Generate waves with added pulse waveforms such as a square, ramp, exponential, alpha, sine, cosine, etc.
Simulate stochastic (binomial) synaptic release using synaptic-like exponential waveforms.
Simulate trains of synaptic currents/conductances that exhibit short-term plasticity (i.e. facilitation and/or depression).
Pulse waves can be used as stimulus protocol DAC output command waves (i.e. MyDAC waves) during current-, voltage- or dynamic-clamp experiments, or as synaptic conductance waveforms (gAMPA, gNMDA or gGABA) when using the Model Tab.
At the top of the Pulse Tab, define parameters for the output pulse waves: number of waves to generate, wave prefix name (e.g. “Pulse” or “EPSC” or “gAMPA” or “MyDAC_0_”), sample interval (x-delta), wave length, x- and y-units.
Select “+” in the top ListBox control to add a pulse configuration. Options are to add:
single pulse _____|____________
fixed-interval pulse train _____|_____|_____|_____|_____|_____
random-interval pulse train ___|__||____|___|_____|_|_______|__
user-defined pulse trainpulses with binomial probabilities (N*P model) parameters defined by a Gaussian distribution (parameters stdv or cv)
Select “–” in the top ListBox control to delete or turn off a pulse configuration.
Select a row in the top ListBox control to display/edit a pulse configuration. Parameters, such as onset, amplitude, width, tau, are displayed/edited in the bottom ListBox control.
Pulses can be added to a single output wave (e.g. “wave=0”) or all output waves (wave=“all”).
From wave to wave, pulse parameters can be incremented by a single value (e.g. “delta=0.5”), or vary according to a Gaussian distribution (Igor gnoise function; specified by parameters stdv or cv) or Gamma distribution (Igor gammaNoise function; specified by parameters a and b).
Execute – generate the pulse waves.
Graph the pulse waves.
Clear the pulse waves.
Table – display pulse configurations/parameters in a table for viewing/editing.
Model – generate pulse configurations to simulate synaptic release via a binomial model (N release sites with release probability P), or simulate a synaptic conductance train with short-term plasticity (facilitation and/or depression). Default values are from cerebellar granule cell models (see images below).
Example pulse configurations:
Each configuration is a semicolon-delimited list of all necessary parameters to create the pulse waveform. Variability can be added with parameters delta (constant increment), stdv, cv or gamma.
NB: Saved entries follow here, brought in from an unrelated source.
/-- SWITCH_SCHEDULE sets the stop time of every context of the partition but those of a team being swapped, whose own it is; all ones cancels. SWITCH_STOP stops each member that may stop once its core's TIME is at the stop time, and settles a set whose members have stopped. SAVE records the contexts of a settled set in its save areas and vacates them; RESTORE puts them back, stopped, or, where an area has changed, leaves every member to retire as by a fatal trap with ECC_UNCORRECTABLE, which its next turn does once its work has ended; SWITCH_RESUME lets each go on once its core's TIME is at the resume time, with the stop time of a partition switch that is scheduled. QUEUE_TEARDOWN discards entries and gives every launch of the queue a status; TEARDOWN_STOP ends it once nothing is left. FLR clears the page and the statuses. PARTITION_CHANGE zeroes what is gained, keeps every other byte, and refuses an overlap, and to take a memory core from a loader program that it runs; a channel keeps no port that its tenant loses. The model's readings: copies of TIME (log 1); places, numbers and interiors of save areas (15); changes of a scheduled switch and what a failed restore drops (39); MSI-X state over FLR (40); zeroing and refusals of a change (41). -/
def Obligations.SwitchesTeardownsAndPartitions : Prop :=
  ∀ (s : State) (set : Nat) (w : Switch),
    (∀ (ten : Nat) (stop res : BitVec 64) p, ten < 64 → lookup? s.partitions ten = some p → lookup? s.switches ten = none →
      (stop ≠ BitVec.allOnes 64 → ∃ t y, exec (.switchSchedule ten stop res) s = .next t ∧ lookup? t.switches ten = some y ∧
        y.stop = stop.toNat ∧ y.resume = res.toNat ∧ y.phase = .scheduled ∧ y.team = none ∧ y.tenant = ten ∧ t.mem = s.mem ∧
        ∀ st c k x, (s.ctxOf (.core st c k x)).phase ≠ .idle → s.clusterTenant st c = some ten →
          s.swapping (.core st c k x) (s.ctxOf (.core st c k x)).origin = false → (t.ctxOf (.core st c k x)).switchat = stop) ∧
      (stop = BitVec.allOnes 64 → ∃ t, exec (.switchSchedule ten stop res) s = .next t ∧ lookup? t.switches ten = none)) ∧
    (lookup? s.switches set = some w →
      (w.phase = .scheduled → let u := s.stopSet w
        (s.time.toNat < w.stop → (∀ a ∈ s.setCtxs w, (s.coreClock a).toNat < w.stop) → exec (.switchStop set) s = .next s) ∧
        (w.stop ≤ s.time.toNat → u.setSettled w = true → ∃ t, exec (.switchStop set) s = .next t ∧
          (lookup? t.switches set).map Switch.phase = some .settled ∧ t.mem = u.mem) ∧
        (s.time.toNat < w.stop ∨ u.setSettled w = false → exec (.switchStop set) s = .next u) ∧
        (∀ a ∈ s.setCtxs w, let c := s.ctxOf a
          (u.ctxOf a).stopped = (c.stopped || (decide (w.stop ≤ (s.coreClock a).toNat) && c.retiring.isNone && c.stoppable)))) ∧
      (∀ p areas, w.phase = .settled → w.team = none → lookup? s.partitions w.tenant = some p →
        (∀ a ∈ s.setCtxs w, s.memberSettled w a = true) → let cs := s.setClusters w; let l := s.records w
        let spills := w.spillers s.draws
        placeAreas p.poolBase p.poolSize (s.areasOf w.tenant) ((cs.zipIdx).flatMap (fun c =>
          (inLots (s.clusterSections l (s.domShare w.tenant cs.length c.2) (shareOf spills cs.length c.2) c.1.1 c.1.2)).map
            (saveArea w s.order))) = areas →
        (areas = none → exec (.save set) s = .next s) ∧
        (∀ xs, areas = some xs → ∃ t y, exec (.save set) s = .next t ∧ lookup? t.switches set = some y ∧ y.phase = .saved ∧ y.ctxs = l ∧
          y.areas = xs ∧ t.order = s.order + 1 ∧ ∀ a ∈ s.setCtxs w, ⟨a, s.recorded a⟩ ∈ y.ctxs ∧ (s.eccBad = [] → s.recorded a = s.ctxOf a) ∧
            (t.ctxOf a).phase = .saved)) ∧
      (let ready := s.vacantFor w = true ∧ s.hasRoom w = true ∧ (w.team = none ∨ s.frozen w.tenant = false)
       w.phase = .saved → w.due = true → (¬ready → exec (.restore set) s = .next s) ∧ (ready →
        (s.areasIntact w = false → w.ctxs.Pairwise (fun x y => x.ag ≠ y.ag) → ∃ t, exec (.restore set) s = .next t ∧
          lookup? t.switches set = none ∧ t.mem = s.mem ∧ t.mesh = s.mesh ∧ t.accs = w.accs ++ s.accs ∧
          ∀ x ∈ w.ctxs, t.ctxOf x.ag = { x.ctx with
            phase := .live, stopped := false, flushing := true, retiring := some (.fatal Cause.ecc), contribsOut := 0, wait := .none, inIssue := []
            pend := .none, owed := 0, count := 0, fetchBuf := [], eps := x.ctx.eps.map (fun e => { e with slot := none }) }) ∧
        (s.areasIntact w = true → w.ctxs.Pairwise (fun x y => x.ag ≠ y.ag) → ∃ t, exec (.restore set) s = .next t ∧
          (lookup? t.switches set).map Switch.phase = some .restored ∧ t.mesh = w.mesh ++ s.mesh ∧ t.accs = w.accs ++ s.accs ∧
          ∀ x ∈ w.ctxs, (t.ctxOf x.ag).stopped = true ∧ (t.ctxOf x.ag).f = x.ctx.f ∧ (t.ctxOf x.ag).tvec = x.ctx.tvec ∧
            (t.ctxOf x.ag).prv = x.ctx.prv ∧ (t.ctxOf x.ag).eps = x.ctx.eps))) ∧
      (let go (a : AgentId) : Ctx := { s.ctxOf a with stopped := false, switchat := s.stopTime w.tenant }
       let early := (∃ a ∈ s.setCtxs w, s.notYet w a = true) ∨ (s.setCtxs w = [] ∧ s.time.toNat < w.resume)
       w.phase = .restored →
        (early → ∃ t, exec (.switchResume set) s = .next t ∧ t.switches = s.switches ∧ t.mem = s.mem ∧ ∀ a ∈ s.setCtxs w,
          t.ctxOf a = if (s.ctxOf a).stopped = true ∧ w.resume ≤ (s.coreClock a).toNat then go a else s.ctxOf a) ∧
        (¬early → ∃ t, exec (.switchResume set) s = .next t ∧ lookup? t.switches set = none ∧ t.mem = s.mem ∧
          ∀ a ∈ s.setCtxs w, t.ctxOf a = go a))) ∧
    (∀ ag code, (s.ctxOf ag).retiring = some (.fatal code) → let u := (({ s with cur := ag } : State).cancelMatrix ag).startFlush ag
      (u.quiet ag = false → exec (.trapDelivery ag) s = .next u) ∧
      (u.quiet ag = true → ∃ t, exec (.trapDelivery ag) s = .next t ∧ (t.ctxOf ag).phase ≠ .live ∧ (t.ctxOf ag).retiring = none ∧
        ∀ e : EReg, ((t.ctxOf ag).ep e).st = .none ∧ ((t.ctxOf ag).ep e).gen = ((s.ctxOf ag).ep e).gen + 1)) ∧
    (∀ q h, q < 1024 → lookup? s.queues q = some h →
      (s.tearBusy = true → exec (.queueTeardown q) s = .next s) ∧
      (s.tearBusy = false → h.life = .inUse → ∃ t g, exec (.queueTeardown q) s = .next t ∧ lookup? t.queues q = some g ∧
        g.life = .tearing s.time.toNat ∧ g.doorbells = [] ∧ g.sqHead = h.sqTail ∧ ∀ l ∈ t.launches, l.q = q → l.status.isSome = true) ∧
      (∀ n, h.life = .tearing n →
        (s.time.toNat < n + 4096 → exec (.teardownStop q) s = .next s) ∧
        (n + 4096 ≤ s.time.toNat → s.queueCtxs q = [] → (∀ l ∈ s.launches, l.q ≠ q) → s.switches = [] →
          ∃ t, exec (.teardownStop q) s = .next t ∧ (lookup? t.queues q).map HostQueue.life = some .torn))) ∧
    (∀ fn, fn < 64 → ∃ t, exec (.functionLevelReset fn) s = .next t ∧
      (let f := t.funcOf fn; f.nonce = Vector.replicate 8 0 ∧ f.ready = false ∧ f.req = false ∧ f.report = [] ∧ f.accerr = 0 ∧
        f.vecMask = (s.funcOf fn).vecMask ∧ f.msixEnable = (s.funcOf fn).msixEnable) ∧
      ∀ n h, n < 16 → lookup? s.queues (fn * 16 + n) = some h →
        (lookup? t.queues (fn * 16 + n)).map HostQueue.amStatus = some (Vector.replicate 8 0)) ∧
    (∀ ten (p : Partition), let old := s.partOf ten
      let new : Partition := { p with debug := if (lookup? s.partitions ten).isSome then old.debug else p.debug }
      let clash := s.partitions.any (fun x => x.1 ≠ ten && partMeets x.2 new)
      (clash = true ∨ s.loaderBound ten new = false → exec (.partitionChange ten p) s = .next s) ∧
      (ten < 64 → s.bootStage = 6 → partValid new ten = true → clash = false → s.loaderBound ten new = true →
        (∀ r, (r ∈ new.rows ∧ r ∉ old.rows) ∨ (r ∈ old.rows ∧ r ∉ new.rows) → s.rowBusy r = false) →
        (old.poolBase = new.poolBase ∧ old.poolSize = new.poolSize) ∨ s.areasOf ten = [] → Memory.wf s.mem = true →
        ∃ t, exec (.partitionChange ten p) s = .next t ∧ lookup? t.partitions ten = some new ∧
          (∀ ag e, (s.ctxOf ag).phase = .live → ((t.ctxOf ag).ep e).port = ((s.ctxOf ag).ep e).port.filter (fun n => !(old.ports.contains n && !new.ports.contains n))) ∧
          ∀ a, t.byteAt a = if gains old new a then 0 else s.byteAt a))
A binomial pulse can be specified via parameters binomialN and binomialP. FP denotes fixed polarity.
This figure shows overlaid simulated excitatory post-synaptic currents (EPSCs; n=20) of a cerebellar mossy-fibre to granule-cell synapse with 5 release sites (N), each with release probability P = 0.5. Configurations were generated by clicking the Model Button and selecting “Granule Cell Multinomial Synapse”. NeuroMatic generated a pulse configuration for each release site, with between-site Q variability CVQ2 = 0.3, within-site Q variability CVQS = 0.3, and quantal amplitude Q = -16 pA. The standard deviation of the onset latency for each site was 0.08 ms. Example configurations can be seen in the above screenshot of the Pulse Tab. More information about the multinomial model can be found in Rothman and Silver 2014, Saviane and Silver 2007 and Silver 2003.
This figure shows a simulated AMPA-receptor conductance train (gAMPA; red) for a cerebellar mossy-fibre to granule-cell synapse stimulated at 50 Hz (black ticks). Configurations were generated by clicking the Model Button and selecting “Granule Cell Synaptic Conductance Train with Short-Term Plasticity”. The model contains a direct and spillover component, where each component exhibits short-term plasticity as determined by an R*P model, where R and P are dynamic variables that set the size of a synaptic “resource pool” and the pool’s release probability, respectively. Parameter values are from Billings et al. 2014. More information about the plasticity model can be found in Rothman and Silver 2014 and Schwartz et al. 2012.